We'll leverage TensorFlow's TFRecord file format to ingest our data during training. Before we can preprocess our data and save it to a record, we need to save it locally. This is most easily done using the Kaggle command line API. Follow the instructions for getting an API key here. Once you have your API key json file saved in /path/to/kaggle/json
, we can build our preprocessing container image and then run it to pull and preprocess the data and write it to a TFRecord at /path/to/data/
.
$ DATA_DIR=/path/to/data
$ KAGGLE_CONFIG_DIR=/path/to/kaggle/json
$ docker build \
-t $USER/tf-src:preproc \
--build-arg tag=18.12-py3 \
--target preproc \
github.com/alecgunny/tf-speech-recognition
$ docker run \
--rm \
-it \
--name=tf-src-preproc \
--runtime=nvidia \
-v $DATA_DIR:/data \
-v $KAGGLE_CONFIG_DIR:/tmp/.kaggle/ \
-u $(id -u):$(id -g) \
$USER/tf-src:preproc
Once your datasets are prepared, build and launch the jupyter notebook server with
$ docker build \
-t $USER/tf-src \
--build-arg tag=18.12-py3 \
github.com/alecgunny/tf-speech-recognition
$ docker run \
--rm \
-d \
--name=tf-src \
--runtime=nvidia \
-v $DATA_DIR:/data \
-v tensorboard:/tmp/model \
-p 8888:8888 \
-u $(id -u):$(id -g) \
$USER/tf-src
You can connect to the notebook at <your machine's ip>:8888/notebooks/Slideshow.ipynb
(consider putting your browser in full screen before you do. This is F11 on Chrome).
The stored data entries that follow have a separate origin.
-- ==== Sys2Proof/Laws/Decode.lean ====
section
/-! SUPPORT. The fields of the packed words (30_encoding.md rules R70, R71). -/

namespace Sys2Proof

@[simp] theorem packW0_op (r : BitVec 16) (b o : Byte) : (packW0 r b o).extractLsb' 0 8 = o := by
  ext k hk
  simp [packW0, show k < 16 by omega, show k < 32 by omega, hk]

@[simp] theorem packW0_b (r : BitVec 16) (b o : Byte) : (packW0 r b o).extractLsb' 8 8 = b := by
  ext k hk
  simp [packW0, show 8 + k < 16 by omega, show 8 + k < 32 by omega, hk]

@[simp] theorem packW0_rsv (r : BitVec 16) (b o : Byte) :
    (packW0 r b o).extractLsb' 16 16 = r := by
  ext k hk
  have h1 : ¬ 16 + k < 8 := by omega
  have h2 : 16 + k - 8 = k + 8 := by omega
  have h3 : o.getLsbD (16 + k) = false := BitVec.getLsbD_of_ge _ _ (by omega)
  simp [packW0, h1, h2, h3, show 16 + k < 32 by omega, hk]

/-- A first word is made of its three fields. -/
theorem packW0_fields (w : Word) :
    packW0 (w.extractLsb' 16 16) (w.extractLsb' 8 8) (w.extractLsb' 0 8) = w := by
  ext k hk
  rw [← BitVec.getLsbD_eq_getElem, ← BitVec.getLsbD_eq_getElem]
  rcases Nat.lt_or_ge k 8 with h | h
  · simp [packW0, h, hk, show k < 16 by omega]
  · rcases Nat.lt_or_ge k 16 with h' | h'
    · simp [packW0, hk, h', show ¬ k < 8 by omega, show k - 8 < 8 by omega,
        show 8 + (k - 8) = k by omega]
    · simp [packW0, hk, show ¬ k < 8 by omega, show ¬ k < 16 by omega, show ¬ k - 8 < 8 by omega,
        show k - 16 < 16 by omega, show 16 + (k - 16) = k by omega]

/-- A word is made of its four bytes (R54). -/
theorem wordOfBytes_bytes (w : Word) :
    wordOfBytes (w.extractLsb' 0 8) (w.extractLsb' 8 8) (w.extractLsb' 16 8) (w.extractLsb' 24 8)
      = w := by
  ext k hk
  rw [← BitVec.getLsbD_eq_getElem, ← BitVec.getLsbD_eq_getElem]
  rcases Nat.lt_or_ge k 8 with h | h
  · simp [wordOfBytes, h, hk, show k < 16 by omega, show k < 24 by omega]
  · rcases Nat.lt_or_ge k 16 with h' | h'
    · simp [wordOfBytes, hk, h', show ¬ k < 8 by omega, show k - 8 < 8 by omega,
        show k < 24 by omega, show 8 + (k - 8) = k by omega]
    · rcases Nat.lt_or_ge k 24 with h'' | h''
      · simp [wordOfBytes, hk, h'', show ¬ k < 8 by omega, show ¬ k < 16 by omega,
          show ¬ k - 8 < 8 by omega, show k - 16 < 8 by omega, show 16 + (k - 16) = k by omega]
      · simp [wordOfBytes, hk, show ¬ k < 8 by omega, show ¬ k < 16 by omega,
          show ¬ k < 24 by omega, show ¬ k - 8 < 8 by omega, show ¬ k - 16 < 8 by omega,
          show k - 24 < 8 by omega, show 24 + (k - 24) = k by omega]

/-- Sign extension undoes the packing of an `i32` (R71). -/
theorem toInt_ofInt_of_isI32 {n : Int} (h : isI32 n = true) : (BitVec.ofInt 32 n).toInt = n := by
  simp only [isI32, decide_eq_true_eq] at h
  rw [BitVec.toInt_ofInt]
  exact Int.bmod_eq_of_le (by omega) (by omega)

/-- Every word is an `i32` (R71). -/
theorem isI32_toInt (w : Word) : isI32 w.toInt = true := by
  have h1 := BitVec.toInt_lt (x := w)
  have h2 := BitVec.le_toInt (x := w)
  simp only [isI32, decide_eq_true_eq]
  omega

/-- A code that names an opcode is that opcode's (R72). -/
theorem code_of_ofCode {c : Byte} {op : Op} (h : Op.ofCode c = some op) : op.code = c := by
  unfold Op.ofCode at h
  split at h <;> cases h <;> (apply BitVec.eq_of_toNat_eq; symm; assumption)

@[simp] theorem ofCode_code (op : Op) : Op.ofCode op.code = some op := by
  cases op <;> rfl

end Sys2Proof
end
Note that we created a tensorboard
volume where we will save our model checkpoints and training statistics. (To verify, try running docker volume ls
.) We can mount this volume to the tensorboard
build target in our Dockerfile to observe the impact of changes in our notebook on throughput and accuracy. (A separate container and image for this use case is massive overkill, but is hopefully illustrative for the use of build targets and volumes).
$ docker build \
-t $USER/tf-src:tensorboard \
--build-arg tag=18.12-py3 \
--target tensorboard \
github.com/alecgunny/tf-speech-recognition
$ docker run \
--rm \
-d \
--name=tf-src-tensorboard \
--runtime=nvidia \
-v tensorboard:/tmp/model \
-p 6006:6006 \
-u $(id -u):$(id -g) \
$USER/tf-src:tensorboard
$ docker kill tf-src tf-src-tensorboard
$ docker volume rm tensorboard
Note that the test data is not built or preprocessed at the moment. To build it, just uncomment the appropriate line in preproc/preproc.sh
.